===== Exercise data =====

-- ==== Sys2Proof/Machine/Ops.lean ====
section
/-! DEFINITION. The named operations over the state: accessors, faults and the drover handler, the
paths to memory, scratchpads, translation and virtual memory. -/

namespace Sys2Proof.Machine

open Sys2Proof

/-! ## Accessors -/

/-- A tile, a drover core, a context and a group by number. -/
def State.tile (s : State) (t : Nat) : Tile := mapGet {} s.tiles t
/-- Replace a tile. -/
def State.setTile (s : State) (t : Nat) (x : Tile) : State := { s with tiles := mapSet {} s.tiles t x }
/-- Change a tile. -/
def State.modTile (s : State) (t : Nat) (f : Tile → Tile) : State := s.setTile t (f (s.tile t))
/-- A drover core. -/
def State.core (s : State) (n : Nat) : Core := mapGet {} s.cores n
/-- Replace a drover core. -/
def State.setCore (s : State) (n : Nat) (x : Core) : State := { s with cores := mapSet {} s.cores n x }
/-- Change a drover core. -/
def State.modCore (s : State) (n : Nat) (f : Core → Core) : State := s.setCore n (f (s.core n))
/-- A context. -/
def State.ctx (s : State) (c : Nat) : Ctx := mapGet {} s.ctxs c
/-- Replace a context. -/
def State.setCtx (s : State) (c : Nat) (x : Ctx) : State := { s with ctxs := mapSet {} s.ctxs c x }
/-- Change a context. -/
def State.modCtx (s : State) (c : Nat) (f : Ctx → Ctx) : State := s.setCtx c (f (s.ctx c))
/-- A group. -/
def State.group (s : State) (g : Nat) : Group := mapGet {} s.groups g
/-- Change a group. -/
def State.modGroup (s : State) (g : Nat) (f : Group → Group) : State :=
  { s with groups := mapSet {} s.groups g (f (s.group g)) }
/-- An element of a tile. -/
def Tile.elem (x : Tile) (e : Nat) : Element := mapGet {} x.elems e
/-- Change an element of a tile. -/
def Tile.modElem (x : Tile) (e : Nat) (f : Element → Element) : Tile :=
  { x with elems := mapSet {} x.elems e (f (x.elem e)) }
/-- An element. -/
def State.elem (s : State) (t e : Nat) : Element := (s.tile t).elem e
/-- Change an element. -/
def State.modElem (s : State) (t e : Nat) (f : Element → Element) : State :=
  s.modTile t fun x => x.modElem e f
/-- A slot of an element. -/
def Element.slot (x : Element) (k : Nat) : SlotState := mapGet {} x.slots k
/-- Change a slot of an element. -/
def Element.modSlot (x : Element) (k : Nat) (f : SlotState → SlotState) : Element :=
  { x with slots := mapSet {} x.slots k (f (x.slot k)) }
/-- Change a slot. -/
def State.modSlot (s : State) (t e k : Nat) (f : SlotState → SlotState) : State :=
  s.modElem t e fun x => x.modSlot k f
/-- A slot. -/
def State.slot (s : State) (t e k : Nat) : SlotState := (s.elem t e).slot k
/-- A stream port, a ring, an accumulator and a circuit of a tile. -/
def Tile.port (x : Tile) (p : Nat) : Port := mapGet {} x.ports p
/-- Change a port. -/
def State.modPort (s : State) (t p : Nat) (f : Port → Port) : State :=
  s.modTile t fun x => { x with ports := mapSet {} x.ports p (f (x.port p)) }
/-- A ring. -/
def Tile.ring (x : Tile) (n : Nat) : Ring := mapGet {} x.rings n
/-- Change a ring. -/
def State.modRing (s : State) (t n : Nat) (f : Ring → Ring) : State :=
  s.modTile t fun x => { x with rings := mapSet {} x.rings n (f (x.ring n)) }
/-- An accumulator. -/
def Tile.acc (x : Tile) (n : Nat) : Acc := mapGet {} x.accs n
/-- Change an accumulator. -/
def State.modAcc (s : State) (t n : Nat) (f : Acc → Acc) : State :=
  s.modTile t fun x => { x with accs := mapSet {} x.accs n (f (x.acc n)) }
/-- A circuit. -/
def Tile.circuit (x : Tile) (n : Nat) : Circuit := mapGet {} x.circuits n
/-- Change a circuit. -/
def State.modCircuit (s : State) (t n : Nat) (f : Circuit → Circuit) : State :=
  s.modTile t fun x => { x with circuits := mapSet {} x.circuits n (f (x.circuit n)) }

/-- The key of a serving unit's queue. -/
def engineKey : Engine → Nat
  | .scratch t => t * 64
  | .tagTable t => t * 64 + 1
  | .circuit t => t * 64 + 2
  | .matrix t => t * 64 + 3
  | .scan t => t * 64 + 4
  | .summary t => t * 64 + 5
  | .ringPort t => t * 64 + 6
  | .stream t p => t * 64 + 8 + p % 8
  | .memory d => (16384 + d) * 64
  | .grammar d n => (16384 + d) * 64 + 1 + n % 16
  | .sampler d n => (16384 + d) * 64 + 17 + n % 16
  | .accept d n => (16384 + d) * 64 + 33 + n % 4

/-- The unit that a unit number in a key names: a tile, or 32768 + die. -/
def keyUnit (k : Nat) : Nat := if k / 64 < 16384 then k / 64 else k / 64 + 16384
/-- The unit in which a serving unit works: its tile, or 32768 + its die. -/
def Engine.unit (e : Engine) : Nat := keyUnit (engineKey e)
/-- The unit that a source of tokens is: a tile, 16384 + core, or 32768 + die. -/
def Source.who : Source → Nat
  | .slot t _ _ _ => t
  | .core n => 16384 + n
  | .unit k => keyUnit k
/-- The unit that a destination lies in. -/
def Dest.who : Dest → Nat
  | .slot t _ _ _ => t
  | .mailbox n _ => 16384 + n

/-- The queue of a serving unit. -/
def State.queue (s : State) (e : Engine) : List Req := mapGet [] s.queues (engineKey e)
/-- Replace the queue of a serving unit. -/
def State.setQueue (s : State) (e : Engine) (q : List Req) : State :=
  { s with queues := mapSet [] s.queues (engineKey e) q }
/-- Remove the request that a serving unit has executed. -/
def State.popQueue (s : State) (e : Engine) : State := s.setQueue e (s.queue e).tail

/-- The die of a tile and of a drover core. -/
def dieOf (t : Nat) : Nat := t / 4096
/-- Column and row of a tile. -/
def tileX (t : Nat) : Nat := t % 64
/-- Row of a tile on its die. -/
def tileY (t : Nat) : Nat := t / 64 % 64
/-- The drover core whose region holds a tile (R11). -/
def regionOf (t : Nat) : Nat := dieOf t * 64 + tileY t / 8 * 8 + tileX t / 8

/-! ## Drover registers (R116, R119) -/

/-- A register of a core; `x0` reads zero. -/
def Core.reg (c : Core) (n : Nat) : W64 := if n % 32 = 0 then 0 else mapGet 0 c.x (n % 32)
/-- Write a register of a core; a write to `x0` is discarded. -/
def Core.setReg (c : Core) (n : Nat) (v : W64) : Core :=
  if n % 32 = 0 then c else { c with x := mapSet 0 c.x (n % 32) v }
/-- `STATUS.PRIV`: control mode. -/
def Core.priv (c : Core) : Bool := c.status.getLsbD 0
/-- `STATUS.HND`: a handler runs. -/
def Core.hnd (c : Core) : Bool := c.status.getLsbD 1
/-- `STATUS.PPRIV`. -/
def Core.ppriv (c : Core) : Bool := c.status.getLsbD 2
/-- A status word of four fields (R119). -/
def statusOf (halt ppriv hnd priv : Bool) : W64 :=
  BitVec.ofNat 64 (8 * b2n halt + 4 * b2n ppriv + 2 * b2n hnd + b2n priv)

=====

Exercise brief
Down to the final line, write out all of the material exactly.

Answer to this task
-- ==== Sys2Proof/Machine/Ops.lean ====
section
/-! DEFINITION. The named operations over the state: accessors, faults and the drover handler, the
paths to memory, scratchpads, translation and virtual memory. -/

namespace Sys2Proof.Machine

open Sys2Proof

/-! ## Accessors -/

/-- A tile, a drover core, a context and a group by number. -/
def State.tile (s : State) (t : Nat) : Tile := mapGet {} s.tiles t
/-- Replace a tile. -/
def State.setTile (s : State) (t : Nat) (x : Tile) : State := { s with tiles := mapSet {} s.tiles t x }
/-- Change a tile. -/
def State.modTile (s : State) (t : Nat) (f : Tile → Tile) : State := s.setTile t (f (s.tile t))
/-- A drover core. -/
def State.core (s : State) (n : Nat) : Core := mapGet {} s.cores n
/-- Replace a drover core. -/
def State.setCore (s : State) (n : Nat) (x : Core) : State := { s with cores := mapSet {} s.cores n x }
/-- Change a drover core. -/
def State.modCore (s : State) (n : Nat) (f : Core → Core) : State := s.setCore n (f (s.core n))
/-- A context. -/
def State.ctx (s : State) (c : Nat) : Ctx := mapGet {} s.ctxs c
/-- Replace a context. -/
def State.setCtx (s : State) (c : Nat) (x : Ctx) : State := { s with ctxs := mapSet {} s.ctxs c x }
/-- Change a context. -/
def State.modCtx (s : State) (c : Nat) (f : Ctx → Ctx) : State := s.setCtx c (f (s.ctx c))
/-- A group. -/
def State.group (s : State) (g : Nat) : Group := mapGet {} s.groups g
/-- Change a group. -/
def State.modGroup (s : State) (g : Nat) (f : Group → Group) : State :=
  { s with groups := mapSet {} s.groups g (f (s.group g)) }
/-- An element of a tile. -/
def Tile.elem (x : Tile) (e : Nat) : Element := mapGet {} x.elems e
/-- Change an element of a tile. -/
def Tile.modElem (x : Tile) (e : Nat) (f : Element → Element) : Tile :=
  { x with elems := mapSet {} x.elems e (f (x.elem e)) }
/-- An element. -/
def State.elem (s : State) (t e : Nat) : Element := (s.tile t).elem e
/-- Change an element. -/
def State.modElem (s : State) (t e : Nat) (f : Element → Element) : State :=
  s.modTile t fun x => x.modElem e f
/-- A slot of an element. -/
def Element.slot (x : Element) (k : Nat) : SlotState := mapGet {} x.slots k
/-- Change a slot of an element. -/
def Element.modSlot (x : Element) (k : Nat) (f : SlotState → SlotState) : Element :=
  { x with slots := mapSet {} x.slots k (f (x.slot k)) }
/-- Change a slot. -/
def State.modSlot (s : State) (t e k : Nat) (f : SlotState → SlotState) : State :=
  s.modElem t e fun x => x.modSlot k f
/-- A slot. -/
def State.slot (s : State) (t e k : Nat) : SlotState := (s.elem t e).slot k
/-- A stream port, a ring, an accumulator and a circuit of a tile. -/
def Tile.port (x : Tile) (p : Nat) : Port := mapGet {} x.ports p
/-- Change a port. -/
def State.modPort (s : State) (t p : Nat) (f : Port → Port) : State :=
  s.modTile t fun x => { x with ports := mapSet {} x.ports p (f (x.port p)) }
/-- A ring. -/
def Tile.ring (x : Tile) (n : Nat) : Ring := mapGet {} x.rings n
/-- Change a ring. -/
def State.modRing (s : State) (t n : Nat) (f : Ring → Ring) : State :=
  s.modTile t fun x => { x with rings := mapSet {} x.rings n (f (x.ring n)) }
/-- An accumulator. -/
def Tile.acc (x : Tile) (n : Nat) : Acc := mapGet {} x.accs n
/-- Change an accumulator. -/
def State.modAcc (s : State) (t n : Nat) (f : Acc → Acc) : State :=
  s.modTile t fun x => { x with accs := mapSet {} x.accs n (f (x.acc n)) }
/-- A circuit. -/
def Tile.circuit (x : Tile) (n : Nat) : Circuit := mapGet {} x.circuits n
/-- Change a circuit. -/
def State.modCircuit (s : State) (t n : Nat) (f : Circuit → Circuit) : State :=
  s.modTile t fun x => { x with circuits := mapSet {} x.circuits n (f (x.circuit n)) }

/-- The key of a serving unit's queue. -/
def engineKey : Engine → Nat
  | .scratch t => t * 64
  | .tagTable t => t * 64 + 1
  | .circuit t => t * 64 + 2
  | .matrix t => t * 64 + 3
  | .scan t => t * 64 + 4
  | .summary t => t * 64 + 5
  | .ringPort t => t * 64 + 6
  | .stream t p => t * 64 + 8 + p % 8
  | .memory d => (16384 + d) * 64
  | .grammar d n => (16384 + d) * 64 + 1 + n % 16
  | .sampler d n => (16384 + d) * 64 + 17 + n % 16
  | .accept d n => (16384 + d) * 64 + 33 + n % 4

/-- The unit that a unit number in a key names: a tile, or 32768 + die. -/
def keyUnit (k : Nat) : Nat := if k / 64 < 16384 then k / 64 else k / 64 + 16384
/-- The unit in which a serving unit works: its tile, or 32768 + its die. -/
def Engine.unit (e : Engine) : Nat := keyUnit (engineKey e)
/-- The unit that a source of tokens is: a tile, 16384 + core, or 32768 + die. -/
def Source.who : Source → Nat
  | .slot t _ _ _ => t
  | .core n => 16384 + n
  | .unit k => keyUnit k
/-- The unit that a destination lies in. -/
def Dest.who : Dest → Nat
  | .slot t _ _ _ => t
  | .mailbox n _ => 16384 + n

/-- The queue of a serving unit. -/
def State.queue (s : State) (e : Engine) : List Req := mapGet [] s.queues (engineKey e)
/-- Replace the queue of a serving unit. -/
def State.setQueue (s : State) (e : Engine) (q : List Req) : State :=
  { s with queues := mapSet [] s.queues (engineKey e) q }
/-- Remove the request that a serving unit has executed. -/
def State.popQueue (s : State) (e : Engine) : State := s.setQueue e (s.queue e).tail

/-- The die of a tile and of a drover core. -/
def dieOf (t : Nat) : Nat := t / 4096
/-- Column and row of a tile. -/
def tileX (t : Nat) : Nat := t % 64
/-- Row of a tile on its die. -/
def tileY (t : Nat) : Nat := t / 64 % 64
/-- The drover core whose region holds a tile (R11). -/
def regionOf (t : Nat) : Nat := dieOf t * 64 + tileY t / 8 * 8 + tileX t / 8

/-! ## Drover registers (R116, R119) -/

/-- A register of a core; `x0` reads zero. -/
def Core.reg (c : Core) (n : Nat) : W64 := if n % 32 = 0 then 0 else mapGet 0 c.x (n % 32)
/-- Write a register of a core; a write to `x0` is discarded. -/
def Core.setReg (c : Core) (n : Nat) (v : W64) : Core :=
  if n % 32 = 0 then c else { c with x := mapSet 0 c.x (n % 32) v }
/-- `STATUS.PRIV`: control mode. -/
def Core.priv (c : Core) : Bool := c.status.getLsbD 0
/-- `STATUS.HND`: a handler runs. -/
def Core.hnd (c : Core) : Bool := c.status.getLsbD 1
/-- `STATUS.PPRIV`. -/
def Core.ppriv (c : Core) : Bool := c.status.getLsbD 2
/-- A status word of four fields (R119). -/
def statusOf (halt ppriv hnd priv : Bool) : W64 :=
  BitVec.ofNat 64 (8 * b2n halt + 4 * b2n ppriv + 2 * b2n hnd + b2n priv)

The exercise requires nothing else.